London: Do your kids miss Peter Rabbit? Or would they like to know that he grew up into a chubby, Big Black cat who leads a double life?

No problem. A lost story by famed British children’s author Beatrix Potter — the Tale of Kitty-in-Boots — has been discovered among her memorabilia and will be published this year more than a century after she wrote it.

Jo Hanks, a publisher with Penguin Random House who made the discovery at London’s Victoria & Albert Museum in 2013, called the story the biggest Potter discovery in generations and almost certainly the last, the London Times Newspaper reported Tuesday.

“When I was working with Emma Thompson (on The Further Tale of Peter Rabbit, published in 2014) I read a book by Leslie Linder about Beatrix Potter, and came across a reference to Kitty-in-Boots,” she told Britain’s The Bookseller, which covers the publishing industry. “That led me to the V & A, where many of her writings are archived.”

Hanks said she had been “idly thumbing” through the out-of-print literary history when she found a reference to a story about a “well-behaved prime black Kitty cat, who leads rather a double life,” she was quoted by the Times as saying.

“The tale really is the best of Beatrix Potter,” she told the Bookseller. “It has double identities, colourful villains and a number of favourite characters from other tales — most excitingly, Peter Rabbit makes an appearance, albeit older, slower and portlier.”

The story was written in 1914, the year First World War began and Potter’s father died. The beloved children’s author had recently married and had begun a new life as a sheep farmer in Britain’s Lake District.

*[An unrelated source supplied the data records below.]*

-- ==== Sys2Proof/Machine/LineEcc.lean ====
section
/-! DEFINITION. The code of a memory line: RS(10,8) over GF(2^8) (R295, R296). -/

namespace Sys2Proof.Machine

/-- Multiply by x in GF(2^8) under 0x11D. -/
def gfTimesX (a : BitVec 8) : BitVec 8 := if a.getLsbD 7 then (a <<< 1) ^^^ 0x1D else a <<< 1

/-- 0x02 to the power `n`. -/
def gfPow (n : Nat) : BitVec 8 := (List.range n).foldl (fun a _ => gfTimesX a) 1

/-- The product of two elements. -/
def gfMul (a b : BitVec 8) : BitVec 8 :=
  ((List.range 8).foldl (fun (x : BitVec 8 × BitVec 8) i => (if b.getLsbD i then x.1 ^^^ x.2 else x.1, gfTimesX x.2)) (0, a)).1

/-- The syndromes of a codeword of ten symbols, device 0's as the highest coefficient: its values at the roots 0x01 and 0x02 of the
generator (log entry 160). -/
def syndromes (w : List (BitVec 8)) : BitVec 8 × BitVec 8 :=
  (w.foldl (fun a b => a ^^^ b) 0, w.foldl (fun a b => gfTimesX a ^^^ b) 0)

/-- The check symbols that devices 8 and 9 carry for eight bytes: with them both syndromes are zero. -/
def checkSymbols (w : List (BitVec 8)) : BitVec 8 × BitVec 8 :=
  let s := syndromes (w ++ [0, 0])
  -- p8 + p9 = s.1 and 2 p8 + p9 = s.2, so 3 p8 = s.1 + s.2; the inverse of 3 is 0xF4
  let p8 := gfMul (s.1 ^^^ s.2) 0xF4
  (p8, s.1 ^^^ p8)

/-- What the decoder finds in one codeword. -/
inductive WordErr where
  | none
  | device (d : Nat)
  | several
deriving DecidableEq, Repr

/-- Decode one codeword: one wrong symbol is located; with a marked device only that one's may be wrong (R295, R296). -/
def decodeWord (mark : Option Nat) (w : List (BitVec 8)) : WordErr :=
  let s := syndromes w
  let at' (d : Nat) : Bool := decide (s.2 = gfMul s.1 (gfPow (9 - d)))
  if s.1 = 0 ∧ s.2 = 0 then .none
  else match mark with
    | some m => if at' m then .device m else .several
    | Option.none => match (List.range 10).find? at' with
      | some d => if s.1 = 0 then .several else .device d
      | Option.none => .several

/-- The burst of a line of 64 bytes: device `d`'s 16 beats of four bits. Codeword `b` has bytes 8b to 8b + 7 in devices 0–7 and its check
symbols in devices 8 and 9; a symbol's low half is beat 2b, its high half beat 2b + 1 (R295). -/
def lineBurst (bytes : List Byte) : List (List (BitVec 4)) :=
  let words := (List.range 8).map (fun b =>
    let w := (List.range 8).map (fun d => bytes.getD (8 * b + d) 0)
    let p := checkSymbols w
    w ++ [p.1, p.2])
  (List.range 10).map (fun d => words.flatMap (fun w => [(w.getD d 0).extractLsb' 0 4, (w.getD d 0).extractLsb' 4 4]))

/-- The codewords of a burst (R295). -/
def burstWords (burst : List (List (BitVec 4))) : List (List (BitVec 8)) :=
  (List.range 8).map (fun b => (List.range 10).map (fun d =>
    let beats := burst.getD d []
    beats.getD (2 * b + 1) 0 ++ beats.getD (2 * b) 0))

/-- A burst as it is read, with the bits that differ turned over. -/
def addBeats (burst errors : List (List (BitVec 4))) : List (List (BitVec 4)) :=
  burst.zipIdx.map (fun x => x.1.zipIdx.map (fun y => y.1 ^^^ (errors.getD x.2 []).getD y.2 0))

/-- Decode a line of subchannel `sub`, given each codeword's symbols: it is corrected only when every codeword that needs it locates the same
device (R295). Devices are counted over both subchannels. -/
def decodeLine (sub : Nat) (mark : Option Nat) (words : List (List (BitVec 8))) : Ecc :=
  let found := (words.take 8).map (fun w => decodeWord (mark.map (· % 10)) (w.take 10 ++ List.replicate (10 - w.length) 0))
  let devs := found.filterMap (fun x => match x with | .device d => some d | _ => Option.none)
  if found.contains .several then .uncorrectable Option.none
  else match devs with
    | [] => .clean
    | d :: r => if r.all (· = d) then .corrected (Fin.ofNat 20 (10 * sub + d)) (decide (devs.length = 8)) else .uncorrectable Option.none

end Sys2Proof.Machine
end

Hanks said the story, which she said was probably lost when Penguin Random House bought Frederick Warne & Co in the 1980s, needed only “light editing”. “Beatrix Potter obviously meant to finish the story but things like the First World War, getting married and her desire to start running a farm got in the way,” the publisher was quoted by the Bookseller as saying.

Potter has been one of the world’s most popular children’s book authors, delighting children and their parents alike all over the world, ever since The Tale of Peter Rabbit was published in 1902, which became an instant, runaway success. The book has sold more than 45 million copies worldwide.

Besides becoming a best-selling author at a time when most women did not work, Helen Beatrix Potter was also an illustrator, natural scientist, and conservationist. Born into a wealthy household, she was educated by governesses, growing up isolated from other children. She had numerous pets, however, and developed a love of landscape, flora and fauna.

She wrote about 30 books — by far the best known her 23 children’s tales.

With the money from the books and an inheritance from an aunt, Potter bought a sprawling farm in the Lake District in 1905. In 1913, at the age of 47, she married a respected local lawyer. Potter also then became a prize-winning sheep breeder and a prosperous sheep farmer.

She continued to write and illustrate, however, and to design merchandise based on her children’s books, until the duties of land management and a diminishing eyesight made it difficult to continue her literary career.

After she died, she left her property to Britain’s National Trust. It now comprises most of the country’s staggeringly beautiful Lake District National Park.

Hanks said that after she searched the V & A’s Beatrix Potter Collections, she discovered both a handwritten manuscript of the story and a typeset one. There was also a rough colour sketch of Kitty-in-Boots.

The Tale of Kitty-in-Boots will come out in hardback in September in Britain, the United States, Canada and Australia. It will be illustrated by Quentin Blake and published by Frederick Warne & Co., British media reported.

Hanks told the Bookseller that Blake was chosen as the illustrator because, even though he has a different style to Potter, “he understands the rebelliousness of animal characters and doesn’t patronise children, which was one of Potter’s bugbears.”

The publisher waited to publish the story until 2016 to coincide with the 150th anniversary of Potter’s birth.

Hanks told the Bookseller that Penguin Random House is currently in negotiations with a number of European publishers and is not planning on launching a range of merchandise, although it is open to the idea of a movie or TV deal.

Potter’s books continue to sell worldwide in many languages and her stories are retold in various mediums — song, film, ballet and animation, among others.